• Task objective: All lines that hold the string "emits" should be copied. Find them in the listing below.
Segment Start: Data shown
-- ==== Sys2Proof/Machine/Field.lean ====
section
/-! DEFINITION. The GF(2^8) multiplier, modulo x^8 + x^4 + x^3 + x + 1 (R100). -/

namespace Sys2Proof

/-- One left shift of `a`, with 0x1B XORed in when the shift overflows the 8th bit (R100). -/
def shiftReduce (a : Byte) : Byte := if a.getLsbD 7 then (a <<< 1) ^^^ 0x1B#8 else a <<< 1

/-- The iterations of R100 still to do, from an accumulator and the current `a` and `b`. -/
def multiplyFrom : Nat → Byte → Byte → Byte → Byte
  | 0, acc, _, _ => acc
  | n + 1, acc, a, b =>
    multiplyFrom n (if b.getLsbD 0 then acc ^^^ a else acc) (shiftReduce a) (b >>> 1)

/-- `multiply(a, b)`: eight iterations from the zero accumulator (R100). -/
def multiply (a b : Byte) : Byte := multiplyFrom 8 0x00#8 a b

end Sys2Proof
end

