/-- A window word other than STATUS and ERRCODE shows its own register alone. -/
theorem regWord_congr {s t : State} {r : WinReg} (status : r ≠ .status) (errcode : r ≠ .errcode) (key : t.key = s.key)
    (din : t.din = s.din) (nonce : t.nonce = s.nonce) (stateReg : isStateReg r = true → t.stateReg = s.stateReg)
    (rk : isRkw r = true → t.rk = s.rk) (dout : isDout r = true → t.dout = s.dout)
    (chain : isChain r = true → t.chain = s.chain) (ctr : isCtr r = true → t.ctr = s.ctr)
    (gfres : isGfres r = true → t.gfres = s.gfres) : regWord r t = regWord r s := by
  cases r with
  | status => exact absurd rfl status
  | errcode => exact absurd rfl errcode
  | cmd => rfl
  | reserved => rfl
  | key k => simp only [regWord, key]
  | din k => simp only [regWord, din]
  | nonce k => simp only [regWord, nonce]
  | stateReg k => simp only [regWord, stateReg rfl]
  | rkw k => simp only [regWord, rk rfl]
  | dout k => simp only [regWord, dout rfl]
  | chain k => simp only [regWord, chain rfl]
  | ctrHi => simp only [regWord, ctr rfl]
  | ctrLo => simp only [regWord, ctr rfl]
  | gfres => simp only [regWord, gfres rfl]

/-- A legal command changes no window word outside its write set: R39's table says which commands can change a register, and
each of them has the register's words in its write set (R84). -/
theorem LegalCase.regWord_of_unwritten {s t : State} {i : Instr} {r : WinReg} (h : LegalCase s i t) (frame : CommandFrame s t)
    (unwritten : commandWrites i s.rkv r = false) (status : r ≠ .status) (errcode : r ≠ .errcode) :
    regWord r t = regWord r s := by
  have w := h.commandWriters
  have kept {p : Prop} (written : ¬p → commandWrites i s.rkv r = true) : p := by
    by_contra hp
    rw [written hp] at unwritten
    cases unwritten
  refine regWord_congr status errcode frame.key frame.din frame.nonce ?stateReg ?rk ?dout ?chain ?ctr ?gfres <;>
    refine fun hr => kept fun hc => ?_
  case stateReg =>
    have command := w.stateReg hc
    fin_cases command <;> simp [commandWrites, hr]
  case rk =>
    rcases h.roundKeys with ⟨hrk, -⟩ | ⟨-, -, rfl | ⟨invalid, uses⟩⟩
    · exact absurd hrk hc
    · exact hr
    · cases i <;> cases uses <;> simp [commandWrites, invalid, hr]
  case dout =>
    obtain ⟨n, command⟩ := w.dout hc
    fin_cases command <;> simp [commandWrites, hr]
  case chain => rcases w.chain hc with rfl | rfl <;> simp [commandWrites, hr]
  case ctr =>
    obtain ⟨n, rfl⟩ := w.ctr hc
    simp [commandWrites, hr]
  case gfres =>
    obtain ⟨a, b, rfl⟩ := w.gfres hc
    exact hr

theorem regWord_recordError {r : WinReg} (e : ErrCode) (s : State) (status : r ≠ .status) (errcode : r ≠ .errcode) :
    regWord r (recordError e s) = regWord r s :=
  regWord_congr status errcode (by simp) (by simp) (by simp) (by simp) (by simp) (by simp) (by simp) (by simp) (by simp)
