-- ==== Sys2Proof/Certificates/Slice0/Obligations.lean ====
section
/-!
DEFINITION. The statements for the provers. Each docstring names the rule of spec/ it formalises. An equation of the
form `exec i s = .next t` with `t` written as `s` with some fields changed is at once the instruction's result, its
frame (every field not written there is unchanged: the lines, the Frame State and every cell of it, the parameters,
the inputs), and its completion. Where such an equation gives `idx` outside S36, kept as it was, that value is the
model's choice (log 9): the spec lets it be any (U4). In every statement `s.transportAnswer` and `s.waitAnswer` are
the free draws of the environment (D26, D7; log 5, log 6), and `pc`, `idx`, `err` and the numbered steps are the
spec's own decomposition (D16; log 35).
-/

open Sys2Proof Sys2Proof.Machine

/-! ### Reset and invariants -/

/-- R175: what reset leaves, and that the block waits in IDLE and enters every update at S00. The values of `fs` and
`idx`, which the rule leaves unspecified, are not stated. That the three lines are none, not driven, is the spec's own
decision D15 (log 10); that there are pc and err, with IDLE and none at reset, its D16 (log 35); that a request is an
entry of the list requests is the model's choice (log 7). -/
def Obligations.ResetLeavesTheStatedValues : Prop :=
  State.reset.fsValid = false ∧ State.reset.sessionOpen = false ∧ State.reset.pc = .idle ∧
  State.reset.err = none ∧ State.reset.rst = none ∧ State.reset.dc = none ∧ State.reset.cs = none ∧
  step State.reset = .next State.reset ∧
  ∀ bm : Memory, ∃ t, step { State.reset with requests := [bm] } = .next t ∧ t.pc = .step 0

/-- Reset meets the invariants. That the parameters are pairwise distinct there rests on the defaults of log 3. The
Frame State store has its `N` cells there by the model's choice (log 8). -/
def Obligations.ResetMeetsTheInvariants : Prop :=
  State.reset.Inv ∧ State.reset.LineInv ∧ State.reset.params.distinct

/-- From every state that meets the invariant a step answers a next state, which meets it too: no fault and no refusal
of the model is ever reached, whatever the environment answers. Where control goes after a failed OPEN and inside
power-down, and that no session is left after a failed CLOSE, are the spec's own decisions D10 (log 22) and D11 (log
23); the N cells at reset (log 8), one byte a step at S36 (log 13) and the list of requests in IDLE (log 7) are the
model's choices. -/
def Obligations.StepKeepsTheInvariantAndNeverStops : Prop :=
  ∀ s : State, s.Inv → ∃ t, step s = .next t ∧ t.Inv

/-- R22: whenever `fs_valid` is true the Frame State has `N` pixels: so at reset, and kept by every instruction and
every step, in every state. And the store has its `N` cells whether or not it is valid (R11, R32): so at reset, where
the store is the model's choice (log 8), and kept by every instruction. -/
def Obligations.FrameStateLengthIsKept : Prop :=
  State.reset.FrameInv ∧
  (∀ (i : Instr) (s t : State), exec i s = .next t →
    (s.fsValid = true → s.fs.length = Config.N) → (t.fsValid = true → t.fs.length = Config.N)) ∧
  (∀ s t : State, step s = .next t → s.FrameInv → t.FrameInv) ∧
  State.reset.fs.length = Config.N ∧
  (∀ (i : Instr) (s t : State), exec i s = .next t → s.fs.length = Config.N → t.fs.length = Config.N)

/-- A session is open exactly during S08 to S44, at reset and kept by every step; so none exists in IDLE. R23 says
that none exists in IDLE; the exact range follows from R12, R69, R133 and R140. That a failed CLOSE leaves no session
at S45 is the spec's own decision D11 (log 23), that a failed OPEN goes to S45 its D10 (log 22), and the step numbers
its D16 (log 35). -/
def Obligations.SessionExistsOnlyInsideAnUpdate : Prop :=
  State.reset.SessionInv ∧
  (∀ s t : State, s.SessionInv → step s = .next t → t.SessionInv) ∧
  (∀ s : State, s.SessionInv → s.pc = .idle → s.sessionOpen = false)

/-- The reset line through an update, and the idle lines at its return (R71, R76, R115). That the reset line is driven
idle before the command-select line is the spec's own decision D13 (log 25). -/
def Obligations.LinesDuringAnUpdate : Prop :=
  ∀ s t : State, s.LineInv → step s = .next t → t.LineInv

/-! ### Whole-machine rules -/

/-- R12: `session_open` is false at reset, becomes true by a successful OPEN and only by that, and false by CLOSE, on
either outcome, and only by that. That CLOSE leaves no session on a failure too is the spec's own decision D11 (R140;
log 23); that OPEN and CLOSE do the same at steps other than S07 and S44 (log 33), and OPEN with other operands (log
36), is the model's choice. -/
def Obligations.SessionWrittenOnlyByOpenAndClose : Prop :=
  State.reset.sessionOpen = false ∧
  (∀ (s t : State) (mode hz : Nat), exec (.openTransport mode hz) s = .next t →
    t.sessionOpen = decide (s.transportAnswer = .ok)) ∧
  (∀ s t : State, exec .closeTransport s = .next t → t.sessionOpen = false) ∧
  ∀ (i : Instr) (s t : State), exec i s = .next t → t.sessionOpen ≠ s.sessionOpen →
    (∃ mode hz, i = .openTransport mode hz ∧ s.transportAnswer = .ok ∧ t.sessionOpen = true) ∨
    (i = .closeTransport ∧ t.sessionOpen = false)

/-- R10: `fs_valid` is false at reset; only COMMIT writes it, to true, and the Frame State with it, as a whole (R11).
That COMMIT copies the bits is the spec's own decision D21 (log 28); that it does so at steps other than S39 is the
model's choice (log 33). -/
def Obligations.FrameStateWrittenOnlyByCommit : Prop :=
  State.reset.fsValid = false ∧
  (∀ (i : Instr) (s t : State), exec i s = .next t → i ≠ .commit → t.fs = s.fs ∧ t.fsValid = s.fsValid) ∧
  (∀ s t : State, exec .commit s = .next t → t.fs = s.bm ∧ t.fsValid = true)

/-- R17: `err` is cleared by CHECK only, a latched error stays, and RET forms the result from it. That the first error
is the one that stays is the spec's own decision D9 (log 21), and that `err` is an element of the state its D16 (log
35); CHECK at a step other than S00 and RET at one other than S47 are the model's choice (log 33). -/
def Obligations.FirstErrorWins : Prop :=
  State.reset.err = none ∧
  (∀ (i : Instr) (s t : State) (e : ErrorKind), exec i s = .next t → (∀ len, i ≠ .check len) → s.err = some e →
    t.err = some e) ∧
  (∀ s t : State, exec (.check Config.N) s = .next t → t.err = none) ∧
  (∀ s t : State, exec .ret s = .next t →
    t.trace = s.trace ++ [.ret (match s.err with | none => .ok | some e => .err e)])

/-- The open parameters are no state (R20), and the bitmap in flight does not change until the next request (R43): no
instruction writes either, but UPDATE, which takes the new bitmap. That parameters, bitmap and pending calls are
fields of State is the model's choice (log 1, log 11, log 7); that nothing writes the bitmap during an update is the
spec's own decision D21 (log 28). -/
def Obligations.ParametersAndBitmapAreFixed : Prop :=
  ∀ (i : Instr) (s t : State), exec i s = .next t →
    t.params = s.params ∧ ((∀ bm, i ≠ .update bm) → t.bm = s.bm) ∧ t.requests = s.requests

/-- Every event stays in the trace, in order: what an instruction emits is appended (R38, R40). That the trace is kept
across updates is the model's choice (log 12). -/
def Obligations.TraceOnlyGrows : Prop :=
  (∀ (i : Instr) (s t : State), exec i s = .next t → ∃ es, t.trace = s.trace ++ es) ∧
  (∀ s t : State, step s = .next t → ∃ es, t.trace = s.trace ++ es)

/-- Where the forms stop: every form but UPDATE in IDLE, where the block emits nothing and changes nothing (R71);
without a session (R135, R140) WRITE, XFER, CLOSE and every form that transfers, that is the fourteen command symbols,
both data symbols, CMD, DATA and PIXELS; OPEN with a session (R133). That these are faults is the model's choice (log
16, log 17). -/
def Obligations.ExcludedContextsStop : Prop :=
  (∀ (i : Instr) (s : State), s.pc = .idle → (∀ bm, i ≠ .update bm) → exec i s = .fault .noUpdateInFlight) ∧
  (∀ (s : State) (k : Select) (b : Byte), s.pc ≠ .idle → s.sessionOpen = false →
    exec (.write b) s = .fault .sessionNotOpen ∧ exec (.xfer k b) s = .fault .sessionNotOpen ∧
    exec (.cmd b) s = .fault .sessionNotOpen ∧ exec (.data b) s = .fault .sessionNotOpen ∧
    exec .closeTransport s = .fault .sessionNotOpen) ∧
  (∀ (i : Instr) (s : State) (k : Select) (b : Byte), s.pc ≠ .idle → s.sessionOpen = false →
    sentSymbol s.params i = some (k, b) → exec i s = .fault .sessionNotOpen) ∧
  (∀ (s : State) (a b : PixelCode), s.pc ≠ .idle → s.sessionOpen = false →
    exec (.pixelByte a b) s = .fault .sessionNotOpen) ∧
  (∀ (s : State) (a b : PixelCode), s.pc ≠ .idle → s.sessionOpen = false → s.codePair 0 = .ok (a, b) →
    exec .pixels s = .fault .sessionNotOpen) ∧
  (∀ (s : State) (mode hz : Nat), s.pc ≠ .idle → s.sessionOpen = true →
    exec (.openTransport mode hz) s = .fault .sessionAlreadyOpen)

/-! ### The host's operation -/

/-- UPDATE is accepted in IDLE, and takes `pc` to S00 (R15, R65); during an update it is refused, the spec's own
decision D14 (log 20). That the bitmap is held in State is the model's choice (log 11). -/
def Obligations.UpdateAcceptedOnlyInIdle : Prop :=
  (∀ (s : State) (bm : Memory), s.pc = .idle → exec (.update bm) s = .next { s with bm := bm, pc := .step 0 }) ∧
  (∀ (s : State) (bm : Memory), s.pc ≠ .idle → exec (.update bm) s = .refused .updateInFlight)

/-- R68: CHECK at S00. That there are err, pc and numbered steps is the spec's own decision D16 (log 35); that idx,
which may be any value there, is kept is the model's choice (log 9). -/
def Obligations.CheckComparesTheLength : Prop :=
  ∀ (s : State) (len : Nat), s.pc = .step 0 →
    exec (.check len) s =
      .next
        (if len = 245760 then { s with err := none, pc := .step 1 }
         else
          { s with
            err := some .invalidDimensions, pc := .step 47
            trace := s.trace ++ [.log .error .invalidDimensions] })

/-- R151: a request of a wrong length returns its error and changes nothing else; the next request of the right length
proceeds. That the calls are a list (log 7) and the bitmap is held in State and kept after the return (log 11) is the
model's choice (DESIGN CHOICE). -/
def Obligations.WrongLengthTouchesNothing : Prop :=
  ∀ (s : State) (bm : Memory) (rest : List Memory), s.pc = .idle → s.requests = bm :: rest → bm.length ≠ 245760 →
    core.run 3 s =
      .next
        { s with
          bm := bm, requests := rest, err := some .invalidDimensions
          trace := s.trace ++ [.log .error .invalidDimensions, .ret (.err .invalidDimensions)] } ∧
    ∀ (bm' : Memory) (rest' : List Memory), rest = bm' :: rest' → bm'.length = 245760 →
      core.run 5 s =
        .next
          { s with
            bm := bm', requests := rest', err := none, pc := .step 1
            trace := s.trace ++ [.log .error .invalidDimensions, .ret (.err .invalidDimensions)] }

/-- R66: RET. The list gives it at S47; that the same rule runs at the other steps is the model's choice (log 33). -/
def Obligations.RetReturnsTheResult : Prop :=
  ∀ (s : State) (n : Fin 48), s.pc = .step n →
    exec .ret s =
      .next
        { s with
          pc := .idle
          trace := s.trace ++ [.ret (match s.err with | none => .ok | some e => .err e)] }

/-- R71, first sentence: in IDLE, with no request, a step changes nothing. That the host's calls are a list in State
is the model's choice (log 7). -/
def Obligations.IdleChangesNothing : Prop :=
  ∀ s : State, s.pc = .idle → s.requests = [] → step s = .next s

/-- R55: the result codes. The numbers are the spec's own choice D8, since the document gives names only (log 32). -/
def Obligations.ResultCodes : Prop :=
  UpdateResult.ok.code = 0 ∧ (UpdateResult.err .invalidDimensions).code = 1 ∧
  (UpdateResult.err .initTimeout).code = 2 ∧ (UpdateResult.err .transportFailure).code = 3

/-! ### Lines, delays and the reset pulse -/

/-- R131: LINE, as a step. That it ends its step is the model's inference (log 18), and what it does at the steps where
the list has no LINE its choice (log 33). -/
def Obligations.LineDrivesAndHolds : Prop :=
  ∀ (s : State) (l : Line) (v : Level) (n m : Fin 48), s.pc = .step n → m.val = n.val + 1 →
    exec (.line l v) s =
      .next
        { s.toStep m with
          trace := s.trace ++ [.line l v]
          rst := if l = .rst then some v else s.rst
          dc := if l = .dc then some v else s.dc
          cs := if l = .cs then some v else s.cs }

/-- R134: DELAY, as a step. That it ends its step is the model's inference (log 18), that it is an event and no time
the spec's D6 and D22 (log 26), and what it does at the steps where the list has no DELAY the model's choice (log 33).
Bounds other than the list's 200 and 10 are run by the model's choice (log 36). -/
def Obligations.DelayIsAnEvent : Prop :=
  ∀ (s : State) (ms : Nat) (n m : Fin 48), s.pc = .step n → m.val = n.val + 1 →
    exec (.delay ms) s = .next { s.toStep m with trace := s.trace ++ [.delay ms] }

/-- R76: RSTPULSE from S01 is the six steps S01 to S06, and six steps of the machine do the same. RSTPULSE is a macro
that the list spells out: that it moves `pc` by six steps when executed is the model's (log 18, log 33), and that a
delay is an event the spec's own D6 and D22 (log 26). -/
def Obligations.ResetPulse : Prop :=
  ∀ s : State, s.pc = .step 1 →
    let a := s.params.rstActiveLevel
    let na := if a = .low then Level.high else Level.low
    let t : State :=
      { s with
        pc := .step 7, rst := some a
        trace := s.trace ++ [.line .rst a, .delay 200, .line .rst na, .delay 10, .line .rst a, .delay 200] }
    exec .rstpulse s = .next t ∧ core.run 6 s = .next t

/-! ### The transport -/

/-- R78, R133: OPEN at S07; `Ok` opens the session, `Fail` raises `TransportFailure` and goes to `PDL` (S45), which is
the spec's own decision D10 (R157; log 22). That an error latched before stays is its D9 (log 21); operands other than
the list's 0 and 4000000 are run by the model's choice (log 36). -/
def Obligations.OpenOpensOrRaises : Prop :=
  ∀ (s : State) (mode hz : Nat), s.pc = .step 7 → s.sessionOpen = false →
    exec (.openTransport mode hz) s =
      .next
        (if s.transportAnswer = .ok then
          { s with
            sessionOpen := true, pc := .step 8, trace := s.trace ++ [.openTransport mode hz .ok]
            transportAnswers := s.transportAnswers.tail, transportDraws := s.transportDraws + 1 }
         else
          { s with
            err := some (s.err.getD .transportFailure), pc := .step 45
            trace := s.trace ++ [.openTransport mode hz .fail]
            transportAnswers := s.transportAnswers.tail, transportDraws := s.transportDraws + 1 })

/-- R135: WRITE, inside a step, in an open session. That the outcome is a free draw is the spec's own decision D26,
and how it is drawn the model's (log 5); that WRITE executed alone leaves pc as it is, a call inside a step, is its
inference (log 18). -/
def Obligations.WriteHandsOverOneByte : Prop :=
  ∀ (s : State) (b : Byte), s.pc ≠ .idle → s.sessionOpen = true →
    exec (.write b) s =
      .next
        { s with
          trace := s.trace ++ [.write b s.transportAnswer]
          transportAnswers := s.transportAnswers.tail, transportDraws := s.transportDraws + 1 }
Segment End: Data shown
• Exercise result:
/-- Every event stays in the trace, in order: what an instruction emits is appended (R38, R40). That the trace is kept
/-- Where the forms stop: every form but UPDATE in IDLE, where the block emits nothing and changes nothing (R71);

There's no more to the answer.